=== Task ===
Look through the listing below, and wherever a line has the string "drop", pull it out.

☆ ☆ ☆ ☆ ☆ ☆ ☆

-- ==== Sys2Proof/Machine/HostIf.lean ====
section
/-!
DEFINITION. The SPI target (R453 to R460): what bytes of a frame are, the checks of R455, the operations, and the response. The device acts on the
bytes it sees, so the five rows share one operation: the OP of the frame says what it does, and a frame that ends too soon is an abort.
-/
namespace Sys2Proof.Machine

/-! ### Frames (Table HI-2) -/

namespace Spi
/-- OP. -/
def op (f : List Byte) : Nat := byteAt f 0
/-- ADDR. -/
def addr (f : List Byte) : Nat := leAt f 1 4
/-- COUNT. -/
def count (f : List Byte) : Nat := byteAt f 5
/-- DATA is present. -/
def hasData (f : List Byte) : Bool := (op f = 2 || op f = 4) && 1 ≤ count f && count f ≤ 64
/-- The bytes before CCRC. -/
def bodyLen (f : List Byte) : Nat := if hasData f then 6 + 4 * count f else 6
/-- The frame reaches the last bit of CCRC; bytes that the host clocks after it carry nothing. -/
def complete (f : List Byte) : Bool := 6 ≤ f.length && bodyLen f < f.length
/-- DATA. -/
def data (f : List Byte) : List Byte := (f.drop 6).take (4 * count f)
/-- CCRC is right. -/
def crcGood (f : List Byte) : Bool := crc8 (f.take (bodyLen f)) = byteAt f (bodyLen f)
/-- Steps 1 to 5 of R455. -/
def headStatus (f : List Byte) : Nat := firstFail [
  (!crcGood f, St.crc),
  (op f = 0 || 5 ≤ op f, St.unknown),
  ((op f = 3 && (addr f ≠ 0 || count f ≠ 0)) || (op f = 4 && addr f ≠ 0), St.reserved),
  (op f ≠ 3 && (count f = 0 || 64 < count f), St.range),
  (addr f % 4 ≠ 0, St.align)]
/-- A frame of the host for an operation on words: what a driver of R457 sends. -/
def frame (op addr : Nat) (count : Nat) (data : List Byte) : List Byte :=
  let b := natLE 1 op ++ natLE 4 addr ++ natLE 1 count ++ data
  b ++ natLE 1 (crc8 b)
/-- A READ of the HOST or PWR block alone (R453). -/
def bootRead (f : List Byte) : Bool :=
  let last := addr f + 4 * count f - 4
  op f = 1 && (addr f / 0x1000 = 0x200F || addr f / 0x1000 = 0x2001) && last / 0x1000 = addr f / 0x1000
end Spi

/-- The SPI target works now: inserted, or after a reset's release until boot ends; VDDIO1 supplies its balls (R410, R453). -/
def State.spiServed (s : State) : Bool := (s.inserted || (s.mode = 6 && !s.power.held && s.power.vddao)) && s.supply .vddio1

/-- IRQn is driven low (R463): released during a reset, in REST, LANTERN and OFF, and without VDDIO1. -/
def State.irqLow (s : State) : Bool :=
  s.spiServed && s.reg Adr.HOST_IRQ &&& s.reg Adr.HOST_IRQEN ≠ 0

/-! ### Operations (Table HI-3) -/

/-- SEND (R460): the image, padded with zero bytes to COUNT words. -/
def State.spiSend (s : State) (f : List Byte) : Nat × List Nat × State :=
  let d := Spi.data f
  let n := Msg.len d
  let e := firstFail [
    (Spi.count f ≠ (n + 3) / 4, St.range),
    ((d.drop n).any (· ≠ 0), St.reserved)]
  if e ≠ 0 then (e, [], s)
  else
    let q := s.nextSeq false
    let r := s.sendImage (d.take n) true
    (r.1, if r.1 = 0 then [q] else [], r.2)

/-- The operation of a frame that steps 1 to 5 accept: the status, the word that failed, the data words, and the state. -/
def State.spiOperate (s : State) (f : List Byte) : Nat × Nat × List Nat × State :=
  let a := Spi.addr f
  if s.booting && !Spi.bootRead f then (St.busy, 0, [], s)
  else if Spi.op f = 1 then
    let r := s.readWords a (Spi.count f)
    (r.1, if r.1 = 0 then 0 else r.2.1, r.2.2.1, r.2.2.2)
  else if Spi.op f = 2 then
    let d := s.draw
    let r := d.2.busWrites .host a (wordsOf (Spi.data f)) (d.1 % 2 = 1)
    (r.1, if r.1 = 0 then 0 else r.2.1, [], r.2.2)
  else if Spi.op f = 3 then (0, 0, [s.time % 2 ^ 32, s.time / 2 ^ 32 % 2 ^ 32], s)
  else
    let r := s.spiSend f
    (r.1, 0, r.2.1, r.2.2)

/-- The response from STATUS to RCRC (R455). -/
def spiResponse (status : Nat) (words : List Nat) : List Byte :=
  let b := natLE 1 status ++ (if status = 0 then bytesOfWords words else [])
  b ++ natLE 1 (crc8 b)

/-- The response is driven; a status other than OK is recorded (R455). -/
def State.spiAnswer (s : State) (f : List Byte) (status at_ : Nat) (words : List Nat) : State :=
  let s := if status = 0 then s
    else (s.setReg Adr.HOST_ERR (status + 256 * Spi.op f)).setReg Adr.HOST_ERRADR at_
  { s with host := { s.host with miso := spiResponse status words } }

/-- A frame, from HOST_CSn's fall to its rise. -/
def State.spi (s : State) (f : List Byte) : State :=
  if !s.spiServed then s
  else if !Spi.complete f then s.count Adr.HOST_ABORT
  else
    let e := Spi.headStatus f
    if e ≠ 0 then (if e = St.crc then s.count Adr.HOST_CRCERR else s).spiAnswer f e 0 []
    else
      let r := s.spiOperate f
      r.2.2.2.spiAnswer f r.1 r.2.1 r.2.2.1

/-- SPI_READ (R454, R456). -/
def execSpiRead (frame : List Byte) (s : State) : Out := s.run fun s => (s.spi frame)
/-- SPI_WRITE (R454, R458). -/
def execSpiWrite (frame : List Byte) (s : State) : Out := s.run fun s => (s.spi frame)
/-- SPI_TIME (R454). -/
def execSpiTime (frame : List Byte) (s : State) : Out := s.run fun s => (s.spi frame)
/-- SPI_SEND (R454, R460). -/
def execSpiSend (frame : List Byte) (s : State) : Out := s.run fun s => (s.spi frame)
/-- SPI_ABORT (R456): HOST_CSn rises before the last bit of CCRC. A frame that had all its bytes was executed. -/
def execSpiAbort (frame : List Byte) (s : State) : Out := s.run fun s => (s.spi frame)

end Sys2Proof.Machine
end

☆ ☆ ☆ ☆ ☆ ☆ ☆

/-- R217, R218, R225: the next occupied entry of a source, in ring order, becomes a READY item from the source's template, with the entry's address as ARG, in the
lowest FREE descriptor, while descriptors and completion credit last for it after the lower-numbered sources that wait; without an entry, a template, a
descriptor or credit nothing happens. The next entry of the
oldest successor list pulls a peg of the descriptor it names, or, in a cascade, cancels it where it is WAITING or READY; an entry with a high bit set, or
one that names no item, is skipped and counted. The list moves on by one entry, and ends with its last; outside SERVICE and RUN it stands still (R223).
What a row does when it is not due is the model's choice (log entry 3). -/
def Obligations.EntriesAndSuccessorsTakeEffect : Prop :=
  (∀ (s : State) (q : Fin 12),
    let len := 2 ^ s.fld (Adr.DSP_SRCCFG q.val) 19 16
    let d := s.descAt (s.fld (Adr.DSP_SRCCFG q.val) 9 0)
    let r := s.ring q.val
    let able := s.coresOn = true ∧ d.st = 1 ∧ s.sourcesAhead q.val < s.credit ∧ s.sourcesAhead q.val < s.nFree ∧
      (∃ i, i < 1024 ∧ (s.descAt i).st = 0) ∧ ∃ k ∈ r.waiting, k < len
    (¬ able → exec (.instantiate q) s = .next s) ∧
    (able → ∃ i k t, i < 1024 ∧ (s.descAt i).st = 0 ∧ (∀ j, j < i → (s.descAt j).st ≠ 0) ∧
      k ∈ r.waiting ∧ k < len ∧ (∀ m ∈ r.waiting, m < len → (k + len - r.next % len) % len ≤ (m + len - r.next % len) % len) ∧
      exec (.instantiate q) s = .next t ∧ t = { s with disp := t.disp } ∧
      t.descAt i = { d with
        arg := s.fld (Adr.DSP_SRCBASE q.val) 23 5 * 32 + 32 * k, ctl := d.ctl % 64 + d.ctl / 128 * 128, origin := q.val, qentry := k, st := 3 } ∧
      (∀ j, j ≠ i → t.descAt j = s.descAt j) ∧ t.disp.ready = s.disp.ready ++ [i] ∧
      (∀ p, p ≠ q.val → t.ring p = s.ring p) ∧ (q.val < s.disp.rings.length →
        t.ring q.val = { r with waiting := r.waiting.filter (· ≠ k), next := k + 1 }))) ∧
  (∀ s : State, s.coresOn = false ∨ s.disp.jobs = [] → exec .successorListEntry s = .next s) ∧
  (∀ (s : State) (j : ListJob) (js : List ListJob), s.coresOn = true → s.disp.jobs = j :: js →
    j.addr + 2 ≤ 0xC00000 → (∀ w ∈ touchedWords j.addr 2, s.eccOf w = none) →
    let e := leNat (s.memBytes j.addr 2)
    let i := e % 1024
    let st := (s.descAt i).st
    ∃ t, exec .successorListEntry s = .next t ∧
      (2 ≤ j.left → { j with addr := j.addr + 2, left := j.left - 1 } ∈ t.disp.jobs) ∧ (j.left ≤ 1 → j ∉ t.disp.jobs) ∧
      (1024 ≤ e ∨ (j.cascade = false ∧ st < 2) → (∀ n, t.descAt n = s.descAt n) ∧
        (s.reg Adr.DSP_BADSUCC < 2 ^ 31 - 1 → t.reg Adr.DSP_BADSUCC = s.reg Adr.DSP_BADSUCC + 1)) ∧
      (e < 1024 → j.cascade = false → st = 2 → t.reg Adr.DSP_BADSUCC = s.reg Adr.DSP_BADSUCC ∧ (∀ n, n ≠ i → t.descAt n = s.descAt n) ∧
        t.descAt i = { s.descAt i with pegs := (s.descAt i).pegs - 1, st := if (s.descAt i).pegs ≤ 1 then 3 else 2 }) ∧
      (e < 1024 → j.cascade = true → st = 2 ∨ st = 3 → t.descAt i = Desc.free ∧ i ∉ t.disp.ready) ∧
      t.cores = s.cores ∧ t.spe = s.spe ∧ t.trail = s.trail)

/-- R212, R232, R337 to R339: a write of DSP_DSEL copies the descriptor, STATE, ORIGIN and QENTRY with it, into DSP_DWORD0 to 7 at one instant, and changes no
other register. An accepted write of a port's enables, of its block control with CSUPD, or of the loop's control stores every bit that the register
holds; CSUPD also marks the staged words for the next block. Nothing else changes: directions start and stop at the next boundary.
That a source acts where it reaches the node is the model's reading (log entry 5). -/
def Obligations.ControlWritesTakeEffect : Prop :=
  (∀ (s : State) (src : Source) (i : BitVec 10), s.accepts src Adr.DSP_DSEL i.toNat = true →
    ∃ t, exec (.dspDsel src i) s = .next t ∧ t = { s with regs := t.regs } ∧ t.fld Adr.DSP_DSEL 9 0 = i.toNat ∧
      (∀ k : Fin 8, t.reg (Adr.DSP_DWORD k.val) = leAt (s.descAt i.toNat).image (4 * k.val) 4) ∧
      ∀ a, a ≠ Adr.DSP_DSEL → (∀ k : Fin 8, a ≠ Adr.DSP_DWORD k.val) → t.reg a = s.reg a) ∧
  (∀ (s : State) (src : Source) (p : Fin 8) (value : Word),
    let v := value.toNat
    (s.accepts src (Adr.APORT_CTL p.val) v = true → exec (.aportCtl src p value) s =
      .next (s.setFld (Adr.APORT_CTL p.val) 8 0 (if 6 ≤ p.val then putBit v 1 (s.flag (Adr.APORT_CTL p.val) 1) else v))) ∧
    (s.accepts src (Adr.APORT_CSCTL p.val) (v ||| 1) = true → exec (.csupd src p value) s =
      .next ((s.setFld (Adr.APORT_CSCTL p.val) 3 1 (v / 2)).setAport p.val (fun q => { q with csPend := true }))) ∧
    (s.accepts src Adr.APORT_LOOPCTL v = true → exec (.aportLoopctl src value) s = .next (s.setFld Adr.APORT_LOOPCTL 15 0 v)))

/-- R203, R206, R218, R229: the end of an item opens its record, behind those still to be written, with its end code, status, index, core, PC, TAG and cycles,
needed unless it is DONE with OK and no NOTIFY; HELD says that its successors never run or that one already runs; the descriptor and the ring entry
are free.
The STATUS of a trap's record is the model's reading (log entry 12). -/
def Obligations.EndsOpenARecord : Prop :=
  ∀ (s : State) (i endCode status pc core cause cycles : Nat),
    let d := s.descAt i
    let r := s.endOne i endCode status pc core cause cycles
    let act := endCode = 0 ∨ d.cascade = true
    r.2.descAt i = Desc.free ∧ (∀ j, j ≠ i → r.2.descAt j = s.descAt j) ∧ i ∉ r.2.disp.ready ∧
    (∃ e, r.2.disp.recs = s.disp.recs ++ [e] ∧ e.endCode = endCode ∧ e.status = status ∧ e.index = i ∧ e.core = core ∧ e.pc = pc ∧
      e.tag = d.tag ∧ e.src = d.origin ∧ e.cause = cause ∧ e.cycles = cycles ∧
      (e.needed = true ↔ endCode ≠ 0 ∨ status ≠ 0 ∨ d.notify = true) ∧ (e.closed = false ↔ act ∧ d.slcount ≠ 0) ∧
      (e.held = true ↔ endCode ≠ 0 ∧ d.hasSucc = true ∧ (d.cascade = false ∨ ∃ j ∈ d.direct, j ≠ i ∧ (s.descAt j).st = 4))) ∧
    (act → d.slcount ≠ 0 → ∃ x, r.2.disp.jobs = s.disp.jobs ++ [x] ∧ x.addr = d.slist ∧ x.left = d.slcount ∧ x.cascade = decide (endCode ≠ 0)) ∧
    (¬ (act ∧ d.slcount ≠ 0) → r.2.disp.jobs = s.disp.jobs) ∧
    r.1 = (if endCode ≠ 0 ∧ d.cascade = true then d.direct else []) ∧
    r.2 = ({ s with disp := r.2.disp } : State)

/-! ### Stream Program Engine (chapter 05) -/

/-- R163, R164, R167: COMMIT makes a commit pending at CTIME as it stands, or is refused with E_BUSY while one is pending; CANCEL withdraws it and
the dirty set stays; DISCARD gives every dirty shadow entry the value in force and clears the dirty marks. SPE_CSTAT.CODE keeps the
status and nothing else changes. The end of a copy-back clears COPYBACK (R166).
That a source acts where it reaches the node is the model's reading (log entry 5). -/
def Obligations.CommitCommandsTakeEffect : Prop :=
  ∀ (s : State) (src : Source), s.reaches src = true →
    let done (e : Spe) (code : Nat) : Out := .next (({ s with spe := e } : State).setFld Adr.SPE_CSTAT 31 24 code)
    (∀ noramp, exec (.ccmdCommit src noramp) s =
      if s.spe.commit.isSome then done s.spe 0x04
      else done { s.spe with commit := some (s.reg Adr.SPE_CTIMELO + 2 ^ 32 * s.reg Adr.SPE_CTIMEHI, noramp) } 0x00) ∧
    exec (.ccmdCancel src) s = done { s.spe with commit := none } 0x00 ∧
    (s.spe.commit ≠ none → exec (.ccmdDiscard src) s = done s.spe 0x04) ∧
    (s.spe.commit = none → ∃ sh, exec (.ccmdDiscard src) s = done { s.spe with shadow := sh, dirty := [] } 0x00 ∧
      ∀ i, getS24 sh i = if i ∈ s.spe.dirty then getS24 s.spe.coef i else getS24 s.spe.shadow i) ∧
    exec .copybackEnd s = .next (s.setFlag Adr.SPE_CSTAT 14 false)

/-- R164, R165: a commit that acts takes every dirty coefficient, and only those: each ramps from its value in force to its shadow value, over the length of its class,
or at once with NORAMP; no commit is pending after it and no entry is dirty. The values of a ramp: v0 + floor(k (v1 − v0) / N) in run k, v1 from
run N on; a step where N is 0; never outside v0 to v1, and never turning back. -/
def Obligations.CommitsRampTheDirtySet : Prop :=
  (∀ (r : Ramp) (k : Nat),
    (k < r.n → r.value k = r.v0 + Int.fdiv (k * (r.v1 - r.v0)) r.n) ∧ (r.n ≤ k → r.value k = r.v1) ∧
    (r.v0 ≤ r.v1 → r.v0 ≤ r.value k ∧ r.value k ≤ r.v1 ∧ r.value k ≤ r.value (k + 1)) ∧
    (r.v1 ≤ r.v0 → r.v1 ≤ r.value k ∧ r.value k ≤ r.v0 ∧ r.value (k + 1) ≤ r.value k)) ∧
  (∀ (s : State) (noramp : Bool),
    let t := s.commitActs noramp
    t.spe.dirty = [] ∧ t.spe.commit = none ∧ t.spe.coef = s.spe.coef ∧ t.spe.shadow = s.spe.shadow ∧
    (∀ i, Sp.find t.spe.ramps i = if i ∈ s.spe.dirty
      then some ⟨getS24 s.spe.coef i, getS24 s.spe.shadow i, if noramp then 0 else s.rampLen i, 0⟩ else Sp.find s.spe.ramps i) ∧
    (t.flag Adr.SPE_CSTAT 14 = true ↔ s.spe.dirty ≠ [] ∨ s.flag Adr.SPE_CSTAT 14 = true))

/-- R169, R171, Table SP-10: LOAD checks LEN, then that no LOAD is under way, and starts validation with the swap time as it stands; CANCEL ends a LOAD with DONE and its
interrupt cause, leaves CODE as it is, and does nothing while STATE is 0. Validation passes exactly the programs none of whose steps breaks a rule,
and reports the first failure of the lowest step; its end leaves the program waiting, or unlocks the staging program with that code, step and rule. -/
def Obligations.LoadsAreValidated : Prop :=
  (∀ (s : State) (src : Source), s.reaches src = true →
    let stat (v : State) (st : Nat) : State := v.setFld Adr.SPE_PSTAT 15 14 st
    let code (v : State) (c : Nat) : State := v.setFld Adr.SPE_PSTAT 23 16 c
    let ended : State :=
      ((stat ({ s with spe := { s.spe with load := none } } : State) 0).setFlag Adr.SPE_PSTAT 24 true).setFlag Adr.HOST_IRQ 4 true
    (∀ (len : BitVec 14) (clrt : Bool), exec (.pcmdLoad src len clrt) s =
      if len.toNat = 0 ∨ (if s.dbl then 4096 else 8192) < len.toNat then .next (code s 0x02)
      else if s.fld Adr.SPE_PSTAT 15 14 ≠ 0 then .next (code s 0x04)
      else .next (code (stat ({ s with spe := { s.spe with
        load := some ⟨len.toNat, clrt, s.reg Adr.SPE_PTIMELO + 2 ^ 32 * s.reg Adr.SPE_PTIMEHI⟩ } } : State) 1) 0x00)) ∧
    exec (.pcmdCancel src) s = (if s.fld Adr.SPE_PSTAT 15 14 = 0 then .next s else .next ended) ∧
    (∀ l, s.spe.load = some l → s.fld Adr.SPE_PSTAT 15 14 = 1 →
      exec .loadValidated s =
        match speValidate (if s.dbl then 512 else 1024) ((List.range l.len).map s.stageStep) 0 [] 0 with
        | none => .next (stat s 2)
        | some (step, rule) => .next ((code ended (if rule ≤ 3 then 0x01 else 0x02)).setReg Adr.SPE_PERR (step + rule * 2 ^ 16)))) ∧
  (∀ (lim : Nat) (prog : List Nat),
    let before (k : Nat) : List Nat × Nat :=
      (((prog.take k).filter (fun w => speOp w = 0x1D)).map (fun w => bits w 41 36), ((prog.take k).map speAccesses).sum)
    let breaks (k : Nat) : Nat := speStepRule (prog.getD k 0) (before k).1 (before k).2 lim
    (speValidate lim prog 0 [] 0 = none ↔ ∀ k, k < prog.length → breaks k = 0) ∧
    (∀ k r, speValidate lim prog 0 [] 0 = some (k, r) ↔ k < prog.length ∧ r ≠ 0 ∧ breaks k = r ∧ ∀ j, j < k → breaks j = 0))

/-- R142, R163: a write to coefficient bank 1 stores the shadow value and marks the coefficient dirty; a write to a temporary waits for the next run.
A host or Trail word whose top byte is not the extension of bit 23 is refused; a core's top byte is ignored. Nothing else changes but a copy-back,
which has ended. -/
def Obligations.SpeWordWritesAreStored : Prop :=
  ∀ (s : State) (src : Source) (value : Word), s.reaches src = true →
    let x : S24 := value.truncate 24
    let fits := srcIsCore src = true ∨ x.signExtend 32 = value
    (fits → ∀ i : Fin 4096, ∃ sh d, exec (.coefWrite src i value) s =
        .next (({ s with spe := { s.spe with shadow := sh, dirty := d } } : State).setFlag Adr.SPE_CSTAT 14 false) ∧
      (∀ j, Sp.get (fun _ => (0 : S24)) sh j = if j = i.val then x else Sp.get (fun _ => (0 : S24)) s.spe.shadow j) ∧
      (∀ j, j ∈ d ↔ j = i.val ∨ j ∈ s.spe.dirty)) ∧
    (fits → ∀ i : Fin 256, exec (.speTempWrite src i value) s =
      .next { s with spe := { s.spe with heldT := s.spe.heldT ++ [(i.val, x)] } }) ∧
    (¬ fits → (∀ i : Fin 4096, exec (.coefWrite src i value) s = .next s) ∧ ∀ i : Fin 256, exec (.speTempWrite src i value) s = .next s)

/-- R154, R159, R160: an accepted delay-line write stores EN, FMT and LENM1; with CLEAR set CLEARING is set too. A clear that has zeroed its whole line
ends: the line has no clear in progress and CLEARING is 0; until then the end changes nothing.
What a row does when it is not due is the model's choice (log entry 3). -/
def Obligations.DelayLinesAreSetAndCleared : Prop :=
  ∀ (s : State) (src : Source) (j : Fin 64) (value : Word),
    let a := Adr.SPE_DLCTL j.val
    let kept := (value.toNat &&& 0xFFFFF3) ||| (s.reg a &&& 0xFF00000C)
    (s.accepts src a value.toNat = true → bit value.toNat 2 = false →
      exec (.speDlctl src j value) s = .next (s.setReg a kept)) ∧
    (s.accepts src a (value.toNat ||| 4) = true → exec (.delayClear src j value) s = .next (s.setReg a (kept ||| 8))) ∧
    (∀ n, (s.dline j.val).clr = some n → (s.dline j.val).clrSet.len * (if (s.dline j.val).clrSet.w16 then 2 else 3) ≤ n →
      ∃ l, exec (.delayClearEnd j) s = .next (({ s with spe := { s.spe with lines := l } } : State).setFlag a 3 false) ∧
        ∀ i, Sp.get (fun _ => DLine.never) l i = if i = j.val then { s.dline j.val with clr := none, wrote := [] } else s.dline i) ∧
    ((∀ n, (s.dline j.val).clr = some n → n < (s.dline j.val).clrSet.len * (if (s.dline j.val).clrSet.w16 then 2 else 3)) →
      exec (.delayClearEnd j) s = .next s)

☆ ☆ ☆ ☆ ☆ ☆ ☆

=== Written solution ===
def data (f : List Byte) : List Byte := (f.drop 6).take (4 * count f)
    ((d.drop n).any (· ≠ 0), St.reserved)]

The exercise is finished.